We'll pass an Act - problem solved
Queen's fairytale day again. And the centrepiece this year is reportedly a Fiscal Responsibility Act, which will impose a legal requirement on government to cut the budget deficit.
So what happens if they don't? Personal fines for backsliding spending ministers? Jail for the Chancellor?
Yes, you guessed it - there are no legal sanctions at all. This shocking bunch of busted shysters reckons we'll believe yet another promise to go straight simply because they've framed it as a law (cf their laws to outlaw child poverty, reverse global warming, ensure universal happiness, etc etc).
What a joke. As BOM's old friend the Prof says:
“Fiscal responsibility acts are instruments of the fiscally irresponsible to con the public.”
The Director of the Institute of Fiscal Studies says:
“It is not obvious why anybody should be more persuaded by this than they ended up being impressed by the Code for Fiscal Stability which was enshrined in statute with much fanfare in 1998.”
When Evan Davis tackled Mandy about this on BBC Today, the old queen was so empty handed he was even driven to a "with great love and respect". All he could offer was a ludicrous claim that, although the intellectual elite might not be impressed - because, you see, they've got their own anti-Labour agenda - the Act was necessary to reassure the public. Apparently we peasants are so dumb we will still believe a Labour promise if it's dressed up as an Act of Parliament.
Look, we strongly favour explicit fiscal rules. The evidence from around the world suggests that governments are much more likely to maintain fiscal discipline if they announce upfront the quantified rules under which they will manage expenditure, taxation, and borrowing (the IMF is about to publish a new research paper on worldwide experience, which we will read and blog).

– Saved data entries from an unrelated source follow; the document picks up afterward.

-- ==== Sys2Proof/Machine/Tab.lean ====
section
/-! DEFINITION. Sparse maps in one canonical form: a list of (key, value) pairs, keys strictly rising, no entry equal
to what an unlisted key reads as. The registers, the memories and the per-tile records of the state are such maps. -/

namespace Sys2Proof

/-- A sparse map from numbers; `Tab Byte` is a list of `Host.Cell`. -/
abbrev Tab (α : Type) := List (Nat × α)

namespace Machine

/-- What key `k` reads as: its entry, or the default of `k`. -/
def tabGet {α : Type} (d : Nat → α) : Tab α → Nat → α
  | [], k => d k
  | (j, v) :: t, k => if k = j then v else tabGet d t k

/-- Insert the pair in key order, replacing an entry of that key. -/
def tabPut {α : Type} : Tab α → Nat → α → Tab α
  | [], k, v => [(k, v)]
  | (j, w) :: t, k, v =>
    if k = j then (k, v) :: t else if k < j then (k, v) :: (j, w) :: t else (j, w) :: tabPut t k v

/-- Remove the entry of a key. -/
def tabDel {α : Type} : Tab α → Nat → Tab α
  | [], _ => []
  | (j, w) :: t, k => if k = j then tabDel t k else (j, w) :: tabDel t k

/-- Write a value: the default's own value removes the entry, so equal maps are equal lists. -/
def tabSet {α : Type} [DecidableEq α] (d : Nat → α) (t : Tab α) (k : Nat) (v : α) : Tab α :=
  if v = d k then tabDel t k else tabPut t k v

/-- Every key of the list lies above the bound and the keys rise strictly. -/
def tabSorted {α : Type} : Nat → Tab α → Bool
  | _, [] => true
  | lo, (j, _) :: t => decide (lo ≤ j) && tabSorted (j + 1) t

/-- The canonical form. -/
def tabWf {α : Type} [DecidableEq α] (d : Nat → α) (t : Tab α) : Bool :=
  tabSorted 0 t && t.all (fun p => decide (p.2 ≠ d p.1))

/-- Remove every entry whose key the predicate names. -/
def tabDrop {α : Type} (t : Tab α) (p : Nat → Bool) : Tab α := t.filter (fun e => !(p e.1))

/-- Write consecutive keys from `k`. -/
def tabSetList {α : Type} [DecidableEq α] (d : Nat → α) : Tab α → Nat → List α → Tab α
  | t, _, [] => t
  | t, k, v :: vs => tabSetList d (tabSet d t k v) (k + 1) vs

/-- Read `n` consecutive keys from `k`. -/
def tabGetList {α : Type} (d : Nat → α) (t : Tab α) (k : Nat) : Nat → List α
  | 0 => []
  | n + 1 => tabGet d t k :: tabGetList d t (k + 1) n

end Machine
end Sys2Proof
end

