/-- Power and cap, ramp (Tables 15-8 to 15-11, 8-13 to 8-15). -/
def regsPower : List RegSpec := [
  ⟨"PW_STAT", 0x20000, 1, 4, 0, 0, 0, 0x777, 0, .por⟩,
  ⟨"PW_REQ", 0x20004, 1, 4, 0, 0, 0, 0, 0, .por⟩,
  ⟨"PW_WAKE_EN", 0x20008, 1, 4, 0x7F, 0, 0, 0, 0x7F, .por⟩,
  ⟨"PW_WAKE_SRC", 0x2000C, 1, 4, 0, 0x301FF, 0, 0, 0, .por⟩,
  ⟨"PW_AUTO", 0x20010, 1, 4, 0x87FF, 0, 0, 0, 0x100, .por⟩,
  ⟨"PW_WAKE_TIMER", 0x20014, 1, 4, 0xFFFFFFFF, 0, 0, 0, 0, .por⟩,
  ⟨"PW_AON_TIME_LO", 0x20018, 1, 4, 0, 0, 0, 0xFFFFFFFF, 0, .special⟩,
  ⟨"PW_AON_TIME_HI", 0x2001C, 1, 4, 0, 0, 0, 0xFFFFFFFF, 0, .por⟩,
  ⟨"PW_KEEP_BASE_LO", 0x20020, 1, 4, 0xFFFFFFC0, 0, 0, 0, 0, .por⟩,
  ⟨"PW_KEEP_BASE_HI", 0x20024, 1, 4, 0xFFFFFFFF, 0, 0, 0, 0, .por⟩,
  ⟨"PW_KEEP_COUNT", 0x20028, 1, 4, 0x1FF, 0, 0, 0, 0, .por⟩,
  ⟨"PW_EXIT_US", 0x2002C, 1, 4, 0, 0, 0, 0xFFFFFFFF, 0, .por⟩,
  ⟨"CAP_LIMIT", 0x20040, 1, 4, 0xFFFF, 0, 0, 0, 0x3A98, .por⟩,
  ⟨"CAP_WINDOW", 0x20044, 1, 4, 0x3FF, 0, 0, 0, 0xA, .por⟩,
  ⟨"CAP_CTRL", 0x20048, 1, 4, 1, 0, 0, 0, 0, .por⟩,
  ⟨"CAP_STAT", 0x2004C, 1, 4, 0, 0, 0, 0xFFFFF, 0xF222, .por⟩,
  ⟨"CAP_BUDGET", 0x20050, 1, 4, 0, 0, 0, 0xFFFFFFFF, 0, .por⟩,
  ⟨"CAP_EFF_MW", 0x20054, 1, 4, 0, 0, 0, 0xFFFF, 0x3A98, .por⟩,
  ⟨"CAP_AVG_MW", 0x20058, 1, 4, 0, 0, 0, 0xFFFF, 0, .por⟩,
  ⟨"CAP_EXCEED", 0x2005C, 1, 4, 0, 0, 0xFFFFFFFF, 0, 0, .por⟩,
  ⟨"DROOP_CNT", 0x20060, 1, 4, 0, 0, 0xFFFFFFFF, 0, 0, .por⟩,
  ⟨"DROOP_CTRL", 0x20064, 1, 4, 0xFF, 0, 0, 0, 0x20, .por⟩,
  ⟨"RAIL_MW", 0x20080, 8, 4, 0, 0, 0, 0xFFFF, 0, .por⟩,
  ⟨"AVS_CFG", 0x200C0, 1, 4, 0x1FFF, 0, 0, 0, 0x1032, .por⟩,
  ⟨"AVS_STAT", 0x200C4, 1, 4, 0, 0x30000, 0, 0xFFFF, 0, .por⟩,
  ⟨"OP_ENTRY0", 0x20100, 1, 4, 0xFFFFFFFF, 0, 0, 0, 0x1B58AA30, .por⟩,
  ⟨"OP_ENTRY1", 0x20104, 1, 4, 0xFFFFFFFF, 0, 0, 0, 0x17D4A02C, .por⟩,
  ⟨"OP_ENTRY2", 0x20108, 1, 4, 0xFFFFFFFF, 0, 0, 0, 0x15189628, .por⟩,
  ⟨"OP_ENTRY3", 0x2010C, 1, 4, 0xFFFFFFFF, 0, 0, 0, 0x12C08E24, .por⟩,
  ⟨"OP_ENTRY4", 0x20110, 1, 4, 0xFFFFFFFF, 0, 0, 0, 0x10688720, .por⟩,
  ⟨"OP_ENTRY5", 0x20114, 1, 4, 0xFFFFFFFF, 0, 0, 0, 0xE74811C, .por⟩,
  ⟨"OP_ENTRY6", 0x20118, 1, 4, 0xFFFFFFFF, 0, 0, 0, 0xCE47C18, .por⟩,
  ⟨"OP_ENTRY7", 0x2011C, 1, 4, 0xFFFFFFFF, 0, 0, 0, 0xC1C7A16, .por⟩,
  ⟨"OP_ENTRY8", 0x20120, 1, 4, 0xFFFFFFFF, 0, 0, 0, 0xB547814, .por⟩,
  ⟨"OP_ENTRY9", 0x20124, 1, 4, 0xFFFFFFFF, 0, 0, 0, 0xABE7612, .por⟩,
  ⟨"OP_ENTRY10", 0x20128, 1, 4, 0xFFFFFFFF, 0, 0, 0, 0xA287410, .por⟩,
  ⟨"OP_ENTRY11", 0x2012C, 1, 4, 0xFFFFFFFF, 0, 0, 0, 0x9C4730E, .por⟩,
  ⟨"OP_ENTRY12", 0x20130, 1, 4, 0xFFFFFFFF, 0, 0, 0, 0x960720C, .por⟩,
  ⟨"OP_ENTRY13", 0x20134, 1, 4, 0xFFFFFFFF, 0, 0, 0, 0x92E710B, .por⟩,
  ⟨"OP_ENTRY14", 0x20138, 1, 4, 0xFFFFFFFF, 0, 0, 0, 0x8FC700A, .por⟩,
  ⟨"OP_ENTRY15", 0x2013C, 1, 4, 0xFFFFFFFF, 0, 0, 0, 0x8986E08, .por⟩,
  ⟨"OP_COMMIT", 0x20140, 1, 4, 0, 0, 0, 0, 0, .por⟩,
  ⟨"OP_STAT", 0x20144, 1, 4, 0, 0, 0, 3, 0, .por⟩,
  ⟨"PHASE_CFG", 0x20200, 64, 8, 0xFFF, 0, 0, 0, 0x1F2, .por⟩,
  ⟨"PHASE_COEF", 0x20204, 64, 8, 0xFFFFFFFF, 0, 0, 0, 0x4000A00, .por⟩]

/-- Power and cap, ramp (Tables 15-8 to 15-11, 8-13 to 8-15), continued. -/
def regsPower2 : List RegSpec := [
  ⟨"CAP_RAMP_STEP0", 0x20400, 1, 4, 0x3FF, 0, 0, 0, 0x10, .por⟩,
  ⟨"CAP_RAMP_STEP1", 0x20404, 1, 4, 0x3FF, 0, 0, 0, 0x20, .por⟩,
  ⟨"CAP_RAMP_STEP2", 0x20408, 1, 4, 0x3FF, 0, 0, 0, 0x30, .por⟩,
  ⟨"CAP_RAMP_STEP3", 0x2040C, 1, 4, 0x3FF, 0, 0, 0, 0x40, .por⟩,
  ⟨"CAP_RAMP_STEP4", 0x20410, 1, 4, 0x3FF, 0, 0, 0, 0x50, .por⟩,
  ⟨"CAP_RAMP_STEP5", 0x20414, 1, 4, 0x3FF, 0, 0, 0, 0x60, .por⟩,
  ⟨"CAP_RAMP_STEP6", 0x20418, 1, 4, 0x3FF, 0, 0, 0, 0x70, .por⟩,
  ⟨"CAP_RAMP_STEP7", 0x2041C, 1, 4, 0x3FF, 0, 0, 0, 0x80, .por⟩,
  ⟨"CAP_RAMP_MAP", 0x20420, 1, 4, 0xFFFFFF, 0, 0, 0, 0x78CEA8, .por⟩,
  ⟨"CAP_RAMP_CHIP", 0x20424, 1, 4, 0xFF, 0, 0, 0, 8, .por⟩]

/-- Thermal and calibration (Tables 16-4 to 16-11). -/
def regsThermal : List RegSpec := [
  ⟨"TH_STAT", 0x30000, 1, 4, 0, 0xE00, 0, 0x113F, 0, .por⟩,
  ⟨"TH_CHIP", 0x30004, 1, 4, 0, 0, 0, 0xF0FFF, 0, .por⟩,
  ⟨"TH_DWELL", 0x30008, 1, 4, 0, 0, 0, 0xFFFF, 0, .por⟩,
  ⟨"TH_SENSOR_EN", 0x3000C, 1, 4, 0xFFFF, 0, 0, 0, 0xFFFF, .por⟩,
  ⟨"TH_FORCE", 0x30010, 1, 4, 0xF, 0, 0, 0, 0, .por⟩,
  ⟨"TH_COMMIT", 0x30014, 1, 4, 0, 0, 0, 0, 0, .por⟩,
  ⟨"TH_TRIP_LAST", 0x30018, 1, 4, 0, 0x80000000, 0, 0xF, 0, .special⟩,
  ⟨"TH_DROOP", 0x3001C, 1, 4, 0xFF, 0, 0, 0, 0x23, .por⟩,
  ⟨"TH_LVL_CNT", 0x30020, 5, 4, 0, 0, 0xFFFFFFFF, 0, 0, .por⟩,
  ⟨"TH_TEMP", 0x30040, 16, 4, 0, 0, 0, 0xFFFF1FFF, 0, .por⟩,
  ⟨"TH_LVL_A0", 0x30100, 1, 4, 0xFFF0FFF, 0, 0, 0, 0, .por⟩,
  ⟨"TH_LVL_B0", 0x30104, 1, 4, 0xF1FFFFFF, 0, 0, 0, 0x1000001, .por⟩,
  ⟨"TH_LVL_A1", 0x30108, 1, 4, 0xFFF0FFF, 0, 0, 0, 0x1340140, .por⟩,
  ⟨"TH_LVL_B1", 0x3010C, 1, 4, 0xF1FFFFFF, 0, 0, 0, 0x1000064, .por⟩,
  ⟨"TH_LVL_A2", 0x30110, 1, 4, 0xFFF0FFF, 0, 0, 0, 0x15C0168, .por⟩,
  ⟨"TH_LVL_B2", 0x30114, 1, 4, 0xF1FFFFFF, 0, 0, 0, 0x20CD0064, .por⟩,
  ⟨"TH_LVL_A3", 0x30118, 1, 4, 0xFFF0FFF, 0, 0, 0, 0x17C0188, .por⟩,
  ⟨"TH_LVL_B3", 0x3011C, 1, 4, 0xF1FFFFFF, 0, 0, 0, 0x50800032, .por⟩,
  ⟨"TH_LVL_A4", 0x30120, 1, 4, 0xFFF0FFF, 0, 0, 0, 0x19801A4, .por⟩,
  ⟨"TH_LVL_B4", 0x30124, 1, 4, 0xF1FFFFFF, 0, 0, 0, 0xF0400032, .por⟩,
  ⟨"FAN_CFG", 0x30200, 1, 4, 0xFFFF1FFF, 0, 0, 0, 0xC803E7, .por⟩,
  ⟨"FAN_STAT", 0x30204, 1, 4, 0, 0, 0, 0xFFFF007F, 0, .por⟩,
  ⟨"FAN_MIN_RPM", 0x3020C, 1, 4, 0xFFFF, 0, 0, 0, 0, .por⟩,
  ⟨"FAN_PT0", 0x30210, 1, 4, 0x7F0FFF, 0, 0, 0, 0x1E0064, .por⟩,
  ⟨"FAN_PT1", 0x30214, 1, 4, 0x7F0FFF, 0, 0, 0, 0x1E00A0, .por⟩,
  ⟨"FAN_PT2", 0x30218, 1, 4, 0x7F0FFF, 0, 0, 0, 0x2800DC, .por⟩,
  ⟨"FAN_PT3", 0x3021C, 1, 4, 0x7F0FFF, 0, 0, 0, 0x370104, .por⟩,
  ⟨"FAN_PT4", 0x30220, 1, 4, 0x7F0FFF, 0, 0, 0, 0x46012C, .por⟩,
  ⟨"FAN_PT5", 0x30224, 1, 4, 0x7F0FFF, 0, 0, 0, 0x550154, .por⟩,
  ⟨"FAN_PT6", 0x30228, 1, 4, 0x7F0FFF, 0, 0, 0, 0x64017C, .por⟩,
  ⟨"FAN_PT7", 0x3022C, 1, 4, 0x7F0FFF, 0, 0, 0, 0x6401A4, .por⟩,
  ⟨"CAL_STAT", 0x30300, 1, 4, 0, 0, 0, 3, 2, .por⟩,
  ⟨"CAL_PREF", 0x30304, 1, 4, 0, 0, 0, 0xFFFF, 0, .por⟩,
  ⟨"CAL_SENS_A", 0x30340, 16, 8, 0, 0, 0, 0xFFFFFFFF, 0x60005000, .por⟩,
  ⟨"CAL_SENS_B", 0x30344, 16, 8, 0, 0, 0, 0xFFFFFFFF, 0x79177266, .por⟩,
  ⟨"CAL_DROOP", 0x30400, 64, 4, 0, 0, 0, 0x3FFFFFFF, 0, .por⟩,
  ⟨"CAL_MTR_A", 0x30500, 8, 8, 0, 0, 0, 0xFFFFFFFF, 0x10001000, .por⟩,
  ⟨"CAL_MTR_B", 0x30504, 8, 8, 0, 0, 0, 0xFFFF, 0x1000, .por⟩,
  ⟨"CAL_AON", 0x30580, 1, 4, 0, 0, 0, 0x3FFFFFFF, 0, .por⟩]

/-- Security and keys (Table 17-9). -/
def regsSecurity : List RegSpec := [
  ⟨"SEC_STAND_REQ", 0x40000, 1, 4, 0xFFFFFF, 0, 0, 0, 0, .core⟩,
  ⟨"SEC_STAND_CMD", 0x40004, 1, 4, 0, 0, 0, 0, 0, .core⟩,
  ⟨"SEC_STAND_STAT", 0x40008, 1, 4, 0, 2, 0, 1, 0, .core⟩,
  ⟨"SEC_CLEAR", 0x40010, 1, 4, 0, 0, 0, 0, 0, .core⟩,
  ⟨"SEC_CLEAR_STAT", 0x40014, 1, 4, 0, 0xFF0000, 0, 0xFFFF, 0, .special⟩,
  ⟨"SEC_CLEAR_CYC", 0x40018, 1, 4, 0, 0, 0, 0xFFFFFFFF, 0, .core⟩,
  ⟨"SEC_KEY_CMD", 0x40020, 1, 4, 0, 0, 0, 0, 0, .core⟩,
  ⟨"SEC_KEY_STAT", 0x40024, 1, 4, 0, 0x20000, 0, 0x1FFFF, 0, .core⟩,
  ⟨"SEC_KEY_ERR", 0x40028, 1, 4, 0, 0, 0, 0xFFFF, 0, .core⟩,
  ⟨"SEC_KEY_WRAP", 0x40040, 18, 4, 0xFFFFFFFF, 0, 0, 0, 0, .core⟩,
  ⟨"SEC_FUSE_STAT", 0x40100, 1, 4, 0, 0, 0, 0xF, 0, .special⟩,
  ⟨"SEC_ROLLBACK", 0x40104, 1, 4, 0, 0, 0, 0x7F, 0, .special⟩,
  ⟨"SEC_BOOT_STAT", 0x40108, 1, 4, 0, 0, 0, 0xFF, 0, .core⟩,
  ⟨"SEC_FUSE_CMD", 0x40120, 1, 4, 0, 0, 0, 0, 0, .core⟩,
  ⟨"SEC_ROOT_W", 0x40140, 12, 4, 0xFFFFFFFF, 0, 0, 0, 0, .core⟩,
  ⟨"SEC_ROOT_HASH", 0x40180, 12, 4, 0, 0, 0, 0xFFFFFFFF, 0, .special⟩]

/-- Reset and boot (Tables 20-8, 20-9). -/
def regsBoot : List RegSpec := [
  ⟨"RB_STAT", 0x60000, 1, 4, 0, 0, 0, 0xE70F, 1, .boot⟩,
  ⟨"RB_RESET", 0x60004, 1, 4, 0, 0, 0, 0, 0, .core⟩,
  ⟨"RB_TILE_RST_LO", 0x60008, 1, 4, 0, 0, 0, 0, 0, .core⟩,
  ⟨"RB_TILE_RST_HI", 0x6000C, 1, 4, 0, 0, 0, 0, 0, .core⟩,
  ⟨"RB_BOOT_TO", 0x60010, 1, 4, 0xFFFF, 0, 0, 0, 0x320, .boot⟩,
  ⟨"RB_ERR", 0x60014, 1, 4, 0, 0, 0, 0xFFFFFFFF, 0, .boot⟩,
  ⟨"RB_BOOT_MS", 0x60018, 1, 4, 0, 0, 0, 0xFFFF, 0, .boot⟩,
  ⟨"RB_AUTO", 0x60100, 64, 4, 0x8FFF, 0, 0, 0, 0, .core⟩]

/-- Errors and telemetry (Table 21-7). -/
def regsError : List RegSpec := [
  ⟨"ERR_STAT", 0x70000, 1, 4, 0, 0xE, 0, 1, 0, .err⟩,
  ⟨"ERR_FATAL", 0x70004, 1, 4, 0, 0, 0, 0x80FFFFFF, 0, .err⟩,
  ⟨"ERR_LOG_WR", 0x70008, 1, 4, 0, 0, 0, 0xFFFFFFFF, 0, .por⟩,
  ⟨"ERR_LOG_RD", 0x7000C, 1, 4, 0xFFFFFFFF, 0, 0, 0, 0, .por⟩,
  ⟨"ERR_LOST", 0x70010, 1, 4, 0, 0, 0xFFFFFFFF, 0, 0, .por⟩,
  ⟨"ERR_TOTAL", 0x70014, 1, 4, 0, 0, 0, 0xFFFFFFFF, 0, .por⟩,
  ⟨"ERR_LAST", 0x70018, 1, 4, 0, 0, 0, 0xFFFF, 0, .por⟩,
  ⟨"ERR_CNT_CE", 0x70020, 1, 4, 0, 0, 0xFFFFFFFF, 0, 0, .por⟩,
  ⟨"ERR_CNT_CONT", 0x70024, 1, 4, 0, 0, 0xFFFFFFFF, 0, 0, .por⟩,
  ⟨"ERR_CNT_FATAL", 0x70028, 1, 4, 0, 0, 0xFFFFFFFF, 0, 0, .por⟩,
  ⟨"ERR_SRAM_CE", 0x7002C, 1, 4, 0, 0, 0xFFFFFFFF, 0, 0, .por⟩,
  ⟨"ERR_IEN", 0x70030, 1, 4, 0x7FF0007, 0, 0, 0, 0, .core⟩]

/-- Global ring and host registers (Table 18-10). -/
def regsRing : List RegSpec := [
  ⟨"HI_LINK", 0xC0000, 1, 4, 0, 0, 0, 0xF0177, 0, .core⟩,
  ⟨"HI_STAT", 0xC0004, 1, 4, 0, 0x7F, 0, 0, 0, .core⟩,
  ⟨"RC_COAL_US", 0xC0020, 8, 4, 0x3FF, 0, 0, 0, 0, .core⟩,
  ⟨"RC_CPL_CNT", 0xC0040, 8, 4, 0, 0, 0xFFFFFFFF, 0, 0, .core⟩,
  ⟨"RC_UP_TLP", 0xC0060, 8, 4, 0, 0, 0xFFFFFFFF, 0, 0, .core⟩,
  ⟨"RC_MARK", 0xC1000, 128, 4, 0, 0xFFFFFFFF, 0, 0, 0, .core⟩]

/-- DRAM controllers (Tables 10-9 to 10-16). -/
def regsDram : List RegSpec := [
  ⟨"DR_GCFG", 0x208000, 1, 4, 0x307, 0, 0, 0, 0x106, .dram⟩,
  ⟨"DR_GCTRL", 0x208004, 1, 4, 0, 0, 0, 0, 0, .core⟩,
  ⟨"DR_GSTAT", 0x208008, 1, 4, 0, 0, 0, 0xFF07, 0, .dram⟩,
  ⟨"DR_TRAIN_US", 0x20800C, 1, 4, 0, 0, 0, 0xFFFFFFFF, 0, .dram⟩,
  ⟨"DR_CH_CFG", 0x200000, 8, 0x1000, 0x13, 0, 0, 0, 2, .dram⟩,
  ⟨"DR_REF", 0x200004, 8, 0x1000, 0x3F0FFFFF, 0, 0, 0, 0x8000185, .dram⟩,
  ⟨"DR_PAGE", 0x200008, 8, 0x1000, 0x3FF003F, 0, 0, 0, 0x400000, .dram⟩,
  ⟨"DR_QOS0", 0x200010, 8, 0x1000, 0xFFFF, 0, 0, 0, 0x7D0, .dram⟩,
  ⟨"DR_QOS1", 0x200014, 8, 0x1000, 0xFFFF, 0, 0, 0, 0xFA0, .dram⟩,
  ⟨"DR_QOS2", 0x200018, 8, 0x1000, 0xFFFF, 0, 0, 0, 0x3E8, .dram⟩,
  ⟨"DR_QOS3", 0x20001C, 8, 0x1000, 0xFFFF, 0, 0, 0, 0x1F4, .dram⟩,
  ⟨"DR_QOS4", 0x200020, 8, 0x1000, 0xFFFF, 0, 0, 0, 0x7D0, .dram⟩,
  ⟨"DR_QOS5", 0x200024, 8, 0x1000, 0xFFFF, 0, 0, 0, 0x2710, .dram⟩,
  ⟨"DR_CH_INFO", 0x20002C, 8, 0x1000, 0, 0, 0, 0xFFFF, 0, .dram⟩,
  ⟨"DR_STAT", 0x200030, 8, 0x1000, 0, 0x7F, 0, 0, 0, .dram⟩,
  ⟨"DR_TEMP", 0x200034, 8, 0x1000, 0, 0, 0, 0x3F, 8, .dram⟩,
  ⟨"DR_ECC_CNT", 0x200038, 8, 0x1000, 0, 0, 0xFFFFFFFF, 0, 0, .dram⟩,
  ⟨"DR_LINK_CNT", 0x20003C, 8, 0x1000, 0, 0, 0xFFFFFFFF, 0, 0, .dram⟩,
  ⟨"DR_UE_ADDR", 0x200040, 8, 0x1000, 0, 0, 0, 0xFFFFFFFF, 0, .dram⟩,
  ⟨"DR_QOS_MISS0", 0x200050, 8, 0x1000, 0, 0, 0xFFFFFFFF, 0, 0, .dram⟩,
  ⟨"DR_QOS_MISS1", 0x200054, 8, 0x1000, 0, 0, 0xFFFFFFFF, 0, 0, .dram⟩,
  ⟨"DR_QOS_MISS2", 0x200058, 8, 0x1000, 0, 0, 0xFFFFFFFF, 0, 0, .dram⟩,
  ⟨"DR_QOS_MISS3", 0x20005C, 8, 0x1000, 0, 0, 0xFFFFFFFF, 0, 0, .dram⟩,
  ⟨"DR_QOS_MISS4", 0x200060, 8, 0x1000, 0, 0, 0xFFFFFFFF, 0, 0, .dram⟩,
  ⟨"DR_QOS_MISS5", 0x200064, 8, 0x1000, 0, 0, 0xFFFFFFFF, 0, 0, .dram⟩,
  ⟨"DR_REF_CNT", 0x200070, 8, 0x1000, 0, 0, 0xFFFFFFFF, 0, 0, .dram⟩,
  ⟨"DR_REF_STALL", 0x200074, 8, 0x1000, 0, 0, 0xFFFFFFFF, 0, 0, .dram⟩]

/-- Flash (Tables 11-6, 11-7). -/
def regsFlash : List RegSpec := [
  ⟨"FL_GCFG", 0x300000, 1, 4, 7, 0, 0, 0, 4, .flash⟩,
  ⟨"FL_GCTRL", 0x300004, 1, 4, 0, 0, 0, 0, 0, .core⟩,
  ⟨"FL_GSTAT", 0x300008, 1, 4, 0, 0, 0, 0xFFFF001F, 0, .flash⟩,
  ⟨"FL_GEOM", 0x30000C, 1, 4, 0, 0, 0, 0xFFFFFFFF, 0, .flash⟩,
  ⟨"FL_CMD_OP", 0x300020, 1, 4, 0, 0, 0, 0, 0, .core⟩,
  ⟨"FL_CMD_ADDR", 0x300024, 1, 4, 0xFFFFFFFF, 0, 0, 0, 0, .flash⟩,
  ⟨"FL_CMD_BUF_LO", 0x300028, 1, 4, 0xFFFFFFC0, 0, 0, 0, 0, .flash⟩,
  ⟨"FL_CMD_BUF_HI", 0x30002C, 1, 4, 0xFFFFFFFF, 0, 0, 0, 0, .flash⟩,
  ⟨"FL_CMD_STAT", 0x300030, 1, 4, 0, 0, 0, 0xFFFF0007, 0, .flash⟩,
  ⟨"FL_SLC_PREFIX", 0x300040, 1, 4, 0x1FF, 0, 0, 0, 0, .flash⟩,
  ⟨"FL_RETRY_CNT", 0x300048, 1, 4, 0xF0F, 0, 0, 0, 0, .flash⟩,
  ⟨"FL_BBT_GEN", 0x300050, 1, 4, 0, 0, 0, 0xFFFFFFFF, 0, .flash⟩,
  ⟨"FL_RETRY_NAT", 0x301000, 32, 4, 0xFFFFFFFF, 0, 0, 0, 0, .flash⟩,
  ⟨"FL_RETRY_SLC", 0x301080, 32, 4, 0xFFFFFFFF, 0, 0, 0, 0, .flash⟩,
  ⟨"FL_CH_WREG", 0x302000, 16, 0x40, 0xFFFFFFFF, 0, 0, 0, 0, .flash⟩,
  ⟨"FL_CH_SREG", 0x302004, 16, 0x40, 0xFFFFFFFF, 0, 0, 0, 0, .flash⟩,
  ⟨"FL_CH_STAT", 0x302008, 16, 0x40, 0, 0xF, 0, 0, 0, .flash⟩,
  ⟨"FL_CH_RETRY_CNT", 0x30200C, 16, 0x40, 0, 0, 0xFFFFFFFF, 0, 0, .flash⟩,
  ⟨"FL_CH_UE_CNT", 0x302010, 16, 0x40, 0, 0, 0xFFFFFFFF, 0, 0, .flash⟩,
  ⟨"FL_CH_UE_ADDR", 0x302014, 16, 0x40, 0, 0, 0, 0xFFFFFFFF, 0, .flash⟩,
  ⟨"FL_CH_BITS_MAX", 0x302018, 16, 0x40, 0, 0, 0x3FF, 0, 0, .flash⟩,
  ⟨"FL_BBT", 0x310000, 16384, 4, 0, 0, 0, 0xFFFFFFFF, 0, .flash⟩]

But to be credible the rules have to be in the hands of a government that demonstrates it will stick to them. And this government long ago demonstrated precisely the opposite.
Labour now has zero credibility. It is morally and intellectually bankrupt, and no amount of new Fiscal Responsibility Acts will change that.
We desperately need a fresh start under a new government with a clean new set of explicit fiscal rules. Yes, they will have to earn their credibility, particularly after Brown's abysmal performance. But credibility cannot be earned simply by passing another Act.
PS The Major wants to know if he's still in the real world, or whether he slipped away peacefully during the night. According to him, the BBC has just appointed Gordon the Gopher as its head of compliance on £110k a year. So the man that used to make a living by pushing his hand up Gordon's bottom is now in charge of taste, decency and balance at our state broadcaster. Come to that, Tyler is beginning to doubt his own presence among us. How do you tell if you exist, again?